Dataset entries:
-- ==== Sys2Proof/Machine/Codes.lean ====
section
/-!
DEFINITION. Codes.lean: the fault and record codes of Table 17.4 with their severity and detail format (R393, R402).
-/

namespace Sys2Proof.Machine

/-- The codes of Table 17.4: all the codes the engine raises (R402). -/
inductive FCode
  | cmdForm | cmdPriv | bakedRefused | evtHandle | hostAbort | hostRange | objectFreed | extNospace | startMissed
  | residencyLost | noCores | quotaReset | queueForm | evtDropped | formatRole | anchorMismatch | accTerms | wsTerms
  | zpRange | outlierIndex | anchorState | precision | modeUnavail | tileFit | shadowLate | shadowBusy | holdEmpty
  | accStale | drainRace | spillForm | laneBusy | align | outOfPartition | pendRead | tagMismatch | guardConflict
  | copyOverlap | meshCollide | darkRead | darkWrite | blockRange | illegalOp | skipTarget | halted | loopDepth
  | loopRange | waitPlace | drift | digestOrder | wsForm | wsRace | extStale | extRange | extRo | packForm
  | segOverrun | segLimit | granuleCe | granuleUe | repairExhausted | fieldRemap | stackCe | stackUe | stackDown
  | stackLane | extCe | extUe | extRestored | scrubUe | beatEarly | beatLost | beatCount | linkLate | linkNokey
  | linkPort | linkFrame | cellUnexpected | cellSegtag | portDown | twinDiverge | twinLink | twinLanes | twinMiswire
  | twinVersion | twinMismatch | twinAuth | twinSync | slotIsolated | slotXop | slotLate | slotIdent | slotLoad
  | slotBootload | partShape | slotBind | repairTorn | repairUnsaved | repairAppend | i3cStuck | mcRestart | mcDead
  | beatSrcNone | rampStep | thermWarn | thermStop | thermClear | dbReject | extPart | linkAuth | keyDupid
deriving DecidableEq, Repr

/-- CODE, severity (Table 17.1) and DFMT (Table 17.5) of a code, row by row of Table 17.4. -/
def FCode.row : FCode → Nat × Nat × Nat
  | .cmdForm => (0x1001, 1, 7)
  | .cmdPriv => (0x1002, 1, 0)
  | .bakedRefused => (0x1003, 1, 7)
  | .evtHandle => (0x1004, 1, 7)
  | .hostAbort => (0x1005, 1, 3)
  | .hostRange => (0x1006, 1, 7)
  | .objectFreed => (0x1007, 1, 4)
  | .extNospace => (0x1008, 1, 0)
  | .startMissed => (0x1009, 1, 7)
  | .residencyLost => (0x100A, 1, 0)
  | .noCores => (0x100B, 1, 0)
  | .quotaReset => (0x100C, 0, 7)
  | .queueForm => (0x100D, 2, 7)
  | .evtDropped => (0x100E, 0, 7)
  | .formatRole => (0x2001, 1, 0)
  | .anchorMismatch => (0x2002, 1, 0)
  | .accTerms => (0x2003, 1, 0)
  | .wsTerms => (0x2004, 1, 0)
  | .zpRange => (0x2005, 1, 0)
  | .outlierIndex => (0x2006, 1, 0)
  | .anchorState => (0x2007, 1, 0)
  | .precision => (0x2008, 1, 0)
  | .modeUnavail => (0x2009, 1, 0)
  | .tileFit => (0x200A, 1, 0)
  | .shadowLate => (0x200B, 1, 0)
  | .shadowBusy => (0x200C, 1, 0)
  | .holdEmpty => (0x200D, 1, 0)
  | .accStale => (0x200E, 1, 0)
  | .drainRace => (0x200F, 1, 0)
  | .spillForm => (0x2010, 1, 0)
  | .laneBusy => (0x2011, 1, 0)
  | .align => (0x2012, 1, 1)
  | .outOfPartition => (0x2013, 1, 1)
  | .pendRead => (0x2014, 1, 1)
  | .tagMismatch => (0x2015, 1, 1)
  | .guardConflict => (0x2016, 1, 1)
  | .copyOverlap => (0x2017, 1, 1)
  | .meshCollide => (0x2018, 1, 1)
  | .darkRead => (0x2019, 1, 1)
  | .darkWrite => (0x201A, 1, 1)
  | .blockRange => (0x201B, 1, 0)
  | .illegalOp => (0x201C, 1, 0)
  | .skipTarget => (0x201D, 1, 0)
  | .halted => (0x201E, 1, 7)
  | .loopDepth => (0x201F, 1, 0)
  | .loopRange => (0x2020, 1, 0)
  | .waitPlace => (0x2021, 1, 0)
  | .drift => (0x2022, 1, 2)
  | .digestOrder => (0x2023, 1, 0)
  | .wsForm => (0x2024, 1, 0)
  | .wsRace => (0x2025, 1, 0)
  | .extStale => (0x2026, 1, 4)
  | .extRange => (0x2027, 1, 4)
  | .extRo => (0x2028, 1, 4)
  | .packForm => (0x2029, 1, 4)
  | .segOverrun => (0x202A, 1, 0)
  | .segLimit => (0x202B, 1, 0)
  | .granuleCe => (0x3001, 0, 1)
  | .granuleUe => (0x3002, 1, 1)
  | .repairExhausted => (0x3003, 0, 1)
  | .fieldRemap => (0x3004, 0, 1)
  | .stackCe => (0x3005, 0, 5)
  | .stackUe => (0x3006, 1, 5)
  | .stackDown => (0x3007, 2, 7)
  | .stackLane => (0x3008, 0, 5)
  | .extCe => (0x3009, 0, 7)
  | .extUe => (0x300A, 1, 4)
  | .extRestored => (0x300B, 0, 7)
  | .scrubUe => (0x300C, 0, 1)
  | .beatEarly => (0x4001, 0, 0)
  | .beatLost => (0x4002, 3, 0)
  | .beatCount => (0x4003, 0, 0)
  | .linkLate => (0x4004, 1, 6)
  | .linkNokey => (0x4005, 1, 6)
  | .linkPort => (0x4006, 1, 6)
  | .linkFrame => (0x4007, 0, 6)
  | .cellUnexpected => (0x4008, 0, 6)
  | .cellSegtag => (0x4009, 0, 6)
  | .portDown => (0x400A, 2, 6)
  | .twinDiverge => (0x5001, 2, 7)
  | .twinLink => (0x5002, 2, 0)
  | .twinLanes => (0x5003, 0, 0)
  | .twinMiswire => (0x5004, 0, 0)
  | .twinVersion => (0x5005, 0, 0)
  | .twinMismatch => (0x5006, 0, 0)
  | .twinAuth => (0x5007, 0, 0)
  | .twinSync => (0x5008, 0, 0)
  | .slotIsolated => (0x6001, 1, 7)
  | .slotXop => (0x6002, 1, 7)
  | .slotLate => (0x6003, 1, 7)
  | .slotIdent => (0x6004, 1, 7)
  | .slotLoad => (0x6005, 1, 7)
  | .slotBootload => (0x6006, 2, 7)
  | .partShape => (0x7001, 0, 7)
  | .slotBind => (0x7002, 0, 7)
  | .repairTorn => (0x7003, 0, 7)
  | .repairUnsaved => (0x7004, 0, 7)
  | .repairAppend => (0x7005, 0, 7)
  | .i3cStuck => (0x7006, 2, 7)
  | .mcRestart => (0x7007, 2, 0)
  | .mcDead => (0x7008, 2, 0)
  | .beatSrcNone => (0x7009, 0, 7)
  | .rampStep => (0x8001, 1, 0)
  | .thermWarn => (0x9001, 0, 7)
  | .thermStop => (0x9002, 3, 7)
  | .thermClear => (0x9003, 0, 7)
  | .dbReject => (0xA001, 0, 7)
  | .extPart => (0xA002, 1, 4)
  | .linkAuth => (0xA003, 0, 6)
  | .keyDupid => (0xA004, 0, 6)

/-- CODE of Table 17.4. -/
def FCode.code (c : FCode) : Nat := c.row.1
/-- Severity: 0 NOTE, 1 FAIL, 2 SERVICE, 3 STOP (Table 17.1). -/
def FCode.sev (c : FCode) : Nat := c.row.2.1
/-- Detail format (Table 17.5). SCRUB_UE is listed with format 1 and takes 5 for stack memory (R404). -/
def FCode.dfmt (c : FCode) : Nat := c.row.2.2
/-- Class of a code: bits [15:12] (Table 17.2). -/
def FCode.cls (c : FCode) : Nat := c.code / 4096

end Sys2Proof.Machine
end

* _Task objective_
Output only the lines from the top of the entries through the one holding "halted | loopDepth", copied exactly.

* _Result_
-- ==== Sys2Proof/Machine/Codes.lean ====
section
/-!
DEFINITION. Codes.lean: the fault and record codes of Table 17.4 with their severity and detail format (R393, R402).
-/

namespace Sys2Proof.Machine

/-- The codes of Table 17.4: all the codes the engine raises (R402). -/
inductive FCode
  | cmdForm | cmdPriv | bakedRefused | evtHandle | hostAbort | hostRange | objectFreed | extNospace | startMissed
  | residencyLost | noCores | quotaReset | queueForm | evtDropped | formatRole | anchorMismatch | accTerms | wsTerms
  | zpRange | outlierIndex | anchorState | precision | modeUnavail | tileFit | shadowLate | shadowBusy | holdEmpty
  | accStale | drainRace | spillForm | laneBusy | align | outOfPartition | pendRead | tagMismatch | guardConflict
  | copyOverlap | meshCollide | darkRead | darkWrite | blockRange | illegalOp | skipTarget | halted | loopDepth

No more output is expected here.